In February SpiderOak dropped its pricing to $12/month for 1TB of data. Having several hundred gigabytes of photos to backup I took advantage and bought a year long subscription ($129). I had access to a symmetric gigabit fibre connection so I connected, set up the SpiderOak client and started uploading.

However I noticed something odd. According to my Mac's activity monitor, SpiderOak was only uploading in short bursts [0] of ~2MB/s. I did some test uploads to other services (Google Drive, Amazon) to verify that things were fine with my connection (they were) and then contacted support (Feb 10).

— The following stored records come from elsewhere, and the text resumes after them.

theorem meets_CatchEventTable_firing :
    (let s := entry 1 8 255 8 3
     s.evtNext = some (1023, 511) ∧ s.evtDue 511 = s.now ∧ s.bit STK_CTRL STK_CTRL_EVT_EN = true ∧ s.easy = false ∧
     s.evtKind 511 ∈ [0, 4, 7, 8] ∧ 0 < s.fld (STK_EVT_W2 511) STK_EVT_W2_REPEAT) ∧
    (entry 1 0 0 0 0).evtNext = some (1023, 511) ∧ (entry 1 0 0 0 0).fld (STK_EVT_W2 511) STK_EVT_W2_REPEAT = 0 ∧
    (let s := (entry 1 8 255 8 3).setf STK_CTRL STK_CTRL_EVT_EN 0
     s.evtNext = some (1023, 511) ∧ s.bit STK_CTRL STK_CTRL_EVT_EN = false) ∧
    (let e : EventMsg := ⟨511, 8, 255, 511, 0⟩
     let s := up.strk fun k => { k with inFlight := [e] }
     s.drains = [] ∧ s.stroke.inFlight = [e] ∧ s.flows 8 e.die = true ∧ s.ring (e.arg / 8) = none) ∧
    STK_CTRL_SRC.get (up.rd STK_CTRL) ≠ 3 ∧ rsvBad STK_CTRL (STK_CTRL_EVT_EN.put (up.rd STK_CTRL) 1) = false ∧
    up.stroke.inFlight = [] := by decide +kernel

theorem meets_CatchAndTick :
    up.evtNext = none ∧ up.pllRuns = true ∧ up.fabric.crews = [] ∧ up.fabric.ctxs = [] ∧ up.fabric.waits = [] ∧ up.fabric.ops = [] ∧
    up.host.posted = [] ∧ up.host.reads = [] ∧ up.store.memInfo = [] ∧ up.boot.dataReset = none ∧
    up.bit STK_NUM_LOAD STK_NUM_LOAD_PEND = false ∧ up.stkPhase ≤ (1023 : BitVec 10).toNat ∧
    up.bit DEV_STATUS DEV_STATUS_COX_RST = false := by decide +kernel

/-! ### The Cox: mailboxes, sessions, long operations -/

/-- The session with the last number, of a BAR0 client, with this role. -/
def ses (role : Nat) : Session :=
  { num := 65535, party := 0, client := 7, role := role, minor := 0, mask := 8190, irq := false, vec := 0, queue := [], lost := 0, lastTick := 0 }

/-- A request of that session in the last mailbox: a code, LEN and the payload. -/
def req (code len : Nat) (ws : List Word) : CoxReq :=
  { origin := .bar0 511, h0 := BitVec.ofNat 64 (65535 * 2 ^ 48 + code * 65536), h1 := BitVec.ofNat 64 len, rest := false, tick := 0, words := ws }

/-- s, where the request is the only one in the Cox's queue and its session is open with this role. -/
def askIn (s : State) (role code len : Nat) (ws : List Word) : State :=
  { s with cox := { s.cox with queue := [req code len ws], sessions := [ses role] } }
def ask (role code len : Nat) (ws : List Word) : State := askIn up role code len ws

theorem meets_CoxCheckOrder :
    IsCoxCommand false 0x0080 2 false .pairJoin ∧ (ask 1 0x80 0 []).coxIdle = false ∧ (ask 1 0x80 0 []).cox.queue = [req 0x80 0 []] ∧
    (req 0x80 0 []).cmd = 0x80 ∧ (req 0x80 0 []).growth = false ∧ ({ req 0x80 0 [] with rest := true } : CoxReq).growth = true ∧
    up.sessionOf (req 0x80 0 []) = none ∧ ((ask 1 0x80 0 []).sessionOf (req 0x80 0 [])).isSome = true ∧
    (taken (ask 1 0x80 0 []) (req 0x80 0 [])).sessionOf (req 0x80 0 []) = some (ses 1) ∧ roleOk 1 2 false = false := by
  refine ⟨by unfold IsCoxCommand; simp, by decide +kernel, by decide +kernel, by decide +kernel, by decide +kernel, by decide +kernel, by decide +kernel,
    by decide +kernel, by decide +kernel, by decide +kernel⟩

theorem meets_CoxAnswerReaches :
    (req 0x80 0 []).origin = .bar0 511 ∧ (Ans.ok (List.replicate 504 0)).payload.length ≤ 504 ∧ (up.mailbox 511).freeAtEnd = false ∧
    ((up.setMailbox 511 { Mailbox.free with freeAtEnd := true }).mailbox 511).freeAtEnd = true ∧ up.cox.log.length + 2 ≤ 4096 := by decide +kernel

/-- s, when n management ticks have passed. -/
def atTick (n : Nat) (s : State) : State := { s with stroke := { s.stroke with ticks := n } }

/-- The host's accesses are open; mailbox 511 is in state st, the others are claimed. -/
def boxes (st : Nat) (code : Nat) : State :=
  let s := ((up.setf PCI_STATUS PCI_STATUS_MSE 1).setf PCI_STATUS PCI_STATUS_FRST 0).setMailbox 511 { state := st, tick := 0, freeAtEnd := false }
  (s.setMailWord 511 0 (req code 0 []).h0) |> atTick 1000

theorem meets_MailboxCommands :
    (boxes 1 3).hostOpen = true ∧ (boxes 1 3).host.posted = [] ∧ (boxes 1 3).host.reads = [] ∧ ((boxes 1 3).mailbox 511).state = 1 ∧ ((boxes 3 3).mailbox 511).state = 3 ∧ (boxes 1 3).cox.queue = [] ∧
    coxCodes.contains ((boxes 1 3).mailReq 511).cmd = true ∧ ((boxes 0 3).mailbox 511).state = 0 ∧ ((boxes 2 3).mailbox 511).state = 2 ∧
    (let s := { boxes 1 0xFFFF with cox := { (boxes 1 0xFFFF).cox with sessions := [ses 0] } }
     coxCodes.contains (s.mailReq 511).cmd = false ∧ s.coxIdle = false ∧ (s.mailReq 511).growth = false ∧ (s.mailbox 511).freeAtEnd = false ∧
     (s.sessionOf (s.mailReq 511)).isSome = true) ∧
    ((boxes 1 3).mailbox 511).tick + 1000 ≤ (boxes 1 3).stroke.ticks ∧ (boxes 0 3).hostOpen = true ∧ ((boxes 0 3).mailbox 0).state = 0 ∧
    ({ up with cox := { up.cox with queue := List.replicate 8 { req 3 0 [] with origin := .mctp 255 0 } } } : State).cox.queue.length = 8 := by
  decide +kernel

/-- All 512 mailboxes are claimed. -/
def claimed : State :=
  { boxes 1 3 with cox := { (boxes 1 3).cox with mailboxes := (List.range 512).map fun m => (m, { state := 1, tick := 0, freeAtEnd := false }) } }

theorem meets_MailboxCommands_none : claimed.hostOpen = true ∧ ∀ j, j < 512 → (claimed.mailbox j).state ≠ 0 := by decide +kernel

/-- A HELLO of a CONTROLLER for the interface 2.0 (Table 11.9). -/
def helloReq : CoxReq :=
  { req 1 24 [BitVec.ofNat 64 (2 * 2 ^ 56 + 2 * 2 ^ 40 + 2 * 2 ^ 32 + 2 ^ 30), 7, 8190] with h0 := BitVec.ofNat 64 65536 }
def greeting : State := { up with cox := { up.cox with queue := [helloReq] } }

theorem meets_SessionCommands_hello :
    greeting.cox.queue = [helloReq] ∧ helloReq.cmd = 1 ∧ helloReq.session = 0 ∧ greeting.coxIdle = false ∧ helloReq.growth = false ∧
    helloReq.len = 24 ∧ helloReq.origin.party ≠ 2 ∧
    (let w0 := helloReq.words.getD 0 0
     field w0 31 30 < 2 ∧ field w0 17 0 = 0 ∧ helloReq.w 2 < 8192 ∧ helloReq.w 2 % 2 = 0 ∧ field w0 63 56 = 2 ∧ field w0 47 40 ≤ 2 ∧
     2 ≤ field w0 39 32) ∧ greeting.cox.sessions.length < 4096 ∧ (∀ x ∈ greeting.cox.sessions, x.num ≠ 0) ∧
    greeting.freeSession = some 1 := by decide +kernel

theorem meets_SessionCommands :
    CoxServes (ask 0 2 0 []) 2 0 true (req 2 0 []) (ses 0) ∧ (req 2 0 []).len = 0 ∧ (∀ l ∈ (ask 0 2 0 []).cox.lops, l.session ≠ 65535) ∧
    CoxServes (ask 3 3 0 []) 3 0 true (req 3 0 []) (ses 3) ∧ CoxServes (ask 0 4 8 [251]) 4 0 false (req 4 8 [251]) (ses 0) ∧
    (req 4 8 [251]).len = 8 ∧ (req 4 8 [251]).w 0 = 251 ∧
    ((taken (ask 0 4 8 [251]) (req 4 8 [251])).cox.sessions.find? (·.num == (ses 0).num)) = some (ses 0) ∧
    CoxServes (ask 0 5 8 [8190]) 5 0 false (req 5 8 [8190]) (ses 0) ∧ (req 5 8 [8190]).w 0 = 8190 ∧
    (let s := atTick 1000 (ask 0 2 0 [])
     (s.cox.sessions.find? (·.num == (65535 : BitVec 16).toNat)) = some (ses 0) ∧ s.lastDoor (ses 0) + 1000 ≤ s.stroke.ticks ∧
     s.bit DEV_STATUS DEV_STATUS_COX_RST = false ∧ s.cox.lops = []) := by
  unfold CoxServes; decide +kernel

/-- An operation of that session in state st with handle 9. -/
def lopOf (cmd st : Nat) : Lop :=
  { handle := 9, cmd := cmd, state := st, status := 0, progress := 0, total := 0, startTick := 0, endTick := 0, cause := 0, session := 65535
    party := 0, client := 7, detach := false, suspend := false, cancel := false, args := [], result := [] }
def withLop (s : State) (l : Lop) : State := { s with cox := { s.cox with lops := [l], nextHandle := 10 } }

theorem meets_LongOperationCommands :
    (∀ p ∈ [(0x10, 0, 5), (0x11, 1, 0), (0x11, 1, 1), (0x12, 1, 2), (0x13, 1, 2), (0x13, 1, 1)],
      let s := withLop (ask 1 p.1 8 [9]) (lopOf 0x92 p.2.2)
      CoxServes s p.1 p.2.1 false (req p.1 8 [9]) (ses 1) ∧ (taken s (req p.1 8 [9])).lop 9 = some (lopOf 0x92 p.2.2)) ∧
    CoxServes (ask 0 0x10 8 [9]) 0x10 0 false (req 0x10 8 [9]) (ses 0) ∧ (taken (ask 0 0x10 8 [9]) (req 0x10 8 [9])).lop 9 = none ∧
    CoxServes (ask 0 0x14 8 [0]) 0x14 0 false (req 0x14 8 [0]) (ses 0) ∧
    (let s := atTick 60000 (withLop up (lopOf 0x92 3))
     s.lop 9 = some (lopOf 0x92 3) ∧ (lopOf 0x92 3).live = false ∧ 60000 ≤ (s.stroke.ticks + 2 ^ 32 - (lopOf 0x92 3).endTick) % 2 ^ 32) := by
  unfold CoxServes; decide +kernel

/-- An open MCTP session whose queue holds n records. -/
def mctpSes (n : Nat) : Session := { ses 0 with party := 1, queue := List.replicate n { ev := ⟨5, 0, 0, 0⟩, tick := 0, stroke := 0 } }
def mctpOpen (n : Nat) : State := { up with cox := { up.cox with sessions := [mctpSes n] } }

/-- R288: an event asserts ALERT_N; the 65th is counted as lost. -/
theorem test_alert :
    (mctpOpen 0).alertLow = false ∧ ((mctpOpen 0).sessionEvent (mctpSes 0) ⟨5, 0, 0, 0⟩).alertLow = true ∧
    (mctpOpen 64).cox.sessions.find? (·.num == (mctpSes 64).num) = some (mctpSes 64) ∧ 64 ≤ (mctpSes 64).queue.length ∧
    ((mctpOpen 64).sessionEvent (mctpSes 64) ⟨5, 0, 0, 0⟩).cox.sessions = [{ mctpSes 64 with lost := 1 }] := by decide +kernel

/-! ### The Cox: long commands, tiles, events, logs -/

/-- Code, needed role, LEN and payload of requests; s serves each of them, and f holds of the state that does. -/
def ServedAll (s : State) (f : State → Prop) (l : List (Nat × Nat × Nat × List Word)) : Prop :=
  ∀ p ∈ l, CoxServes (askIn s 2 p.1 p.2.2.1 p.2.2.2) p.1 p.2.1 false (req p.1 p.2.2.1 p.2.2.2) (ses 2) ∧ (req p.1 p.2.2.1 p.2.2.2).len = p.2.2.1 ∧
    f (askIn s 2 p.1 p.2.2.1 p.2.2.2)

theorem meets_LongCommandsAccepted :
    ServedAll (up.setf SEC_STATUS SEC_STATUS_STAGED 1)
      (fun s => s.lopsFull = false ∧ tilesBad 255 1 = false ∧ s.tilesStop (tilesOf 255 1) = none ∧ s.easy = false ∧
        s.slot32Live 7 = false ∧ s.reach 8 7 = true ∧ (s.memInfo 63).retired = false ∧ s.reach 8 (memDie 63) = true ∧ s.liveOf 0x81 = none ∧
        s.liveOf 0xA0 = none ∧ s.liveOf 0xA1 = none ∧ s.liveOf 0xB0 = none ∧ s.liveOf 0x92 = none ∧ s.fwBusy = false ∧ s.pstate = 0 ∧
        s.bootStage = 7 ∧ s.fabric.crews = [] ∧ s.bit SEC_STATUS SEC_STATUS_STAGED = true)
      [(0x42, 2, 24, [255, 1, 1]), (0x61, 1, 32, [7, 5, 0, 0]), (0x62, 2, 24, [7, 13, 15]), (0x63, 2, 8, [63]), (0x81, 2, 0, []), (0x91, 2, 8, [0]),
        (0x92, 2, 8, [255]), (0xA0, 2, 16, [0, 0]), (0xA1, 2, 0, []), (0xB0, 2, 8, [2])] := by
  unfold ServedAll CoxServes; decide +kernel

/-- Every memory is in thermal state NORMAL. -/
def cool : State := (List.range 64).foldl (fun s m => s.setf (HBM_STATE m) HBM_STATE_TSTATE 0) up

theorem meets_LongCommandsAccepted_scrub :
    ServedAll cool (fun s => s.lopsFull = false ∧ s.easy = false ∧ ∀ m, m < 64 → s.memDown m = false)
      [(0x60, 2, 16, [0, 0xC000000000])] := by
  unfold ServedAll CoxServes; decide +kernel

/-- A PAIR_JOIN with INTERVAL 65,535 and empty areas at the end of HBM (Table 14.4). -/
def pairJoinWords : List Word :=
  [1, BitVec.ofNat 64 (65535 * 2 ^ 32), 0, 0xBFFFFF0000, 0x10000, 0xBFFFFF0000, 0x10000, 0xBFFFFF0000, 0x10000, 0, 1, 0]

theorem meets_LongCommandsAccepted_join :
    let s := askIn (up.wr STK_GRP_OWNER 0) 2 0x80 96 pairJoinWords
    CoxServes s 0x80 2 false (req 0x80 96 pairJoinWords) (ses 2) ∧ (req 0x80 96 pairJoinWords).len = 96 ∧ s.lopsFull = false ∧
    firstBad (s.joinChecks (req 0x80 96 pairJoinWords)) = none ∧ s.pstate = 0 ∧ s.liveOf 0x80 = none ∧ s.liveOf 0x81 = none ∧
    (∀ i, i < 256 → s.regMode i < 2) ∧ s.freeEntry.isSome = true ∧ s.freeCtx.isSome = true := by
  unfold CoxServes; decide +kernel

/-- A CREW_FORM of one member that leads (Table 13.4). -/
def formWords : List Word :=
  [7, BitVec.ofNat 64 (2 ^ 59 + 2 ^ 54 + 24 * 2 ^ 49 + 16 * 2 ^ 44 + 16383 * 2 ^ 30 + 2 ^ 15), BitVec.ofNat 64 (2 ^ 32 + 16), 0,
    BitVec.ofNat 64 (2 ^ 47 + 2 ^ 38 + 2 ^ 30 + 2 ^ 26), 0, 0x10000, 0, 0, 0]

theorem meets_LongCommandsAccepted_crews :
    CoxServes (ask 1 0x71 80 formWords) 0x71 1 false (req 0x71 80 formWords) (ses 1) ∧ (req 0x71 80 formWords).len = 80 ∧
    firstBad (crewFormChecks { Crew.none with p := formWords, state := 1 }) = none ∧ Crew.lead { Crew.none with p := formWords } = true ∧
    Crew.nmem { Crew.none with p := formWords } = 1 ∧ (ask 1 0x71 80 formWords).fabric.crews = [] ∧
    ServedAll (up.setCrew 1023 { Crew.none with state := 2 })
      (fun s => (s.crew 1023).state = 2 ∧ s.otherOwns 3 1023 (ses 2) = false ∧ (s.crew 1023).leaving = none) [(0x72, 1, 16, [1023, 0])] := by
  unfold ServedAll CoxServes; decide +kernel

theorem meets_LongOperationProgress :
    (∀ p ∈ [(0x63, 0), (0xB0, 0), (0x60, 0), (0x60, 1)], (withLop up (lopOf p.1 p.2)).lop (9 : BitVec 32).toNat = some (lopOf p.1 p.2)) ∧ up.coxIdle = false ∧
    (lopOf 0x63 0).startTick = 0 ∧ up.store.codewords = [] ∧
    (let l : Lop := { lopOf 0x60 1 with suspend := true, total := 1, args := [0, 65536, 0, 0] }
     (withLop up l).lop 9 = some l ∧ l.progress < l.total) ∧
    (let l : Lop := { lopOf 0x60 1 with cancel := true, total := 1, progress := 1 }
     (withLop up l).lop 9 = some l ∧ l.total ≤ l.progress) ∧
    (let l : Lop := { lopOf 0x42 1 with args := [255, 1, 0] }
     let s := (withLop up l).setf (TIL_DM_CTRL 255) TIL_DM_CTRL_EN 0
     s.lop 9 = some l ∧ s.drains = [] ∧ s.links.buckles = [] ∧ s.bit (TIL_DM_CTRL 255) TIL_DM_CTRL_EN = false) := by decide +kernel

/-- TILE_START of the last tile at user level. -/
def startWords : List Word := [255, 1, 0x200, 0x100, 0x100, 4, 4, 4, 4, 0xFFFFFFFFFFFC, 1]

theorem meets_CoxTileCommands :
    ServedAll (up.setf (TIL_ESC 255) TIL_ESC_VALID 1)
      (fun s => s.tilesStop (tilesOf 255 1) = none ∧ (∀ t ∈ tilesOf 255 1, (s.tile t).mode = .idle) ∧
        ∀ t ∈ tilesOf 255 1, s.bit (TIL_ESC t) TIL_ESC_VALID = true)
      [(0x40, 1, 88, startWords), (0x41, 1, 88, startWords), (0x43, 1, 16, [255, 1]), (0x44, 1, 24, [255, 1, 0xFFFFFFFFFFFF])] ∧
    tilesBad 255 1 = false ∧ firstBad (startChecks (req 0x40 88 startWords)) = none ∧
    rsvBad (TIL_COX_NOTE 255) 0xFFFFFFFFFFFF = false := by
  unfold ServedAll CoxServes; decide +kernel

/-- EVENT_ARM of a BUCKLE_ADD to buckle 16,383. -/
def armWords : List Word := [0, BitVec.ofNat 64 (2 ^ 32 + 7 * 2 ^ 28 + 16383 * 1024 + 1023), 0]

theorem meets_CoxEventStrokeAndLogCommands :
    ServedAll ((up.wr STK_GRP_OWNER 0).setf STK_PERIOD STK_PERIOD_PERIOD_NS 100000)
      (fun s => s.freeEntry = some 0 ∧ s.fld STK_PERIOD STK_PERIOD_PERIOD_NS = 100000 ∧ s.drains = [] ∧ rsvBad STK_CTRL (s.rd STK_CTRL) = false ∧
        (∀ p ∈ s.fabric.crews, p.2.state ≠ 2) ∧ s.src ≠ 2 ∧ s.fld SEC_DEBUG SEC_DEBUG_LEVEL = 0)
      [(0x48, 1, 24, armWords), (0x50, 2, 88, [2, 1, 1, 100000, 4095, 0, 7, 127, 2, 0, 0]), (0x51, 2, 8, [0xFFFFFFFFFFFF]), (0x23, 0, 16, [0, 0]),
        (0x23, 0, 16, [1, 0]), (0x24, 0, 8, [0])] ∧
    rsvBad (STK_EVT_W1 0) (armWords.getD 1 0) = false ∧ STK_EVT_W1_VER.get (armWords.getD 1 0) = 0 ∧ STK_EVT_W1_KIND.get (armWords.getD 1 0) = 7 ∧
    evtRange 7 (STK_EVT_W1_TARGET.get (armWords.getD 1 0)) (STK_EVT_W1_ARG.get (armWords.getD 1 0)) = true ∧ rsvBad (STK_EVT_W2 0) 0 = false ∧
    ServedAll { up with cox := { up.cox with owners := [⟨2, 511, 0, 7⟩] } }
      (fun s => s.owned 2 511 = some ⟨2, 511, 0, 7⟩ ∧ s.firesNow 511 = false) [(0x49, 1, 8, [511])] ∧
    ServedAll (up.setf SEC_DEBUG SEC_DEBUG_LEVEL 1) (fun s => 0 < s.fld SEC_DEBUG SEC_DEBUG_LEVEL) [(0x23, 0, 16, [1, 0])] := by
  unfold ServedAll CoxServes; decide +kernel

/-! ### The host -/

/-- The function answers; BAR2 spans the whole address space; die 7's memory 14 is trained. -/
def hosted : State :=
  let s := ((up.setf PCI_STATUS PCI_STATUS_MSE 1).setf PCI_STATUS PCI_STATUS_FRST 0).setf PCI_STATUS PCI_STATUS_BME 1
  { s.setf (HBM_STATE 14) HBM_STATE_TSTATE 0 with host := { up.host with bar2 := 42, pend := [2047], msixOn := true } }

What followed was nearly __6 months__ of "support", first claiming that it might be a server side issue and moving me "to a new host" (Feb 17) then when that didn't resolve my issue, they ignored me for a couple of months then handed me over to an engineer (Apr 28) who told me:

"we may have your uploads running at the maximum speed we can offer you at the moment. Additional changes to storage network configuration will not improve the situation much. There is an overhead limitation when the client encrypts, deduplicates, and compresses the files you are uploading"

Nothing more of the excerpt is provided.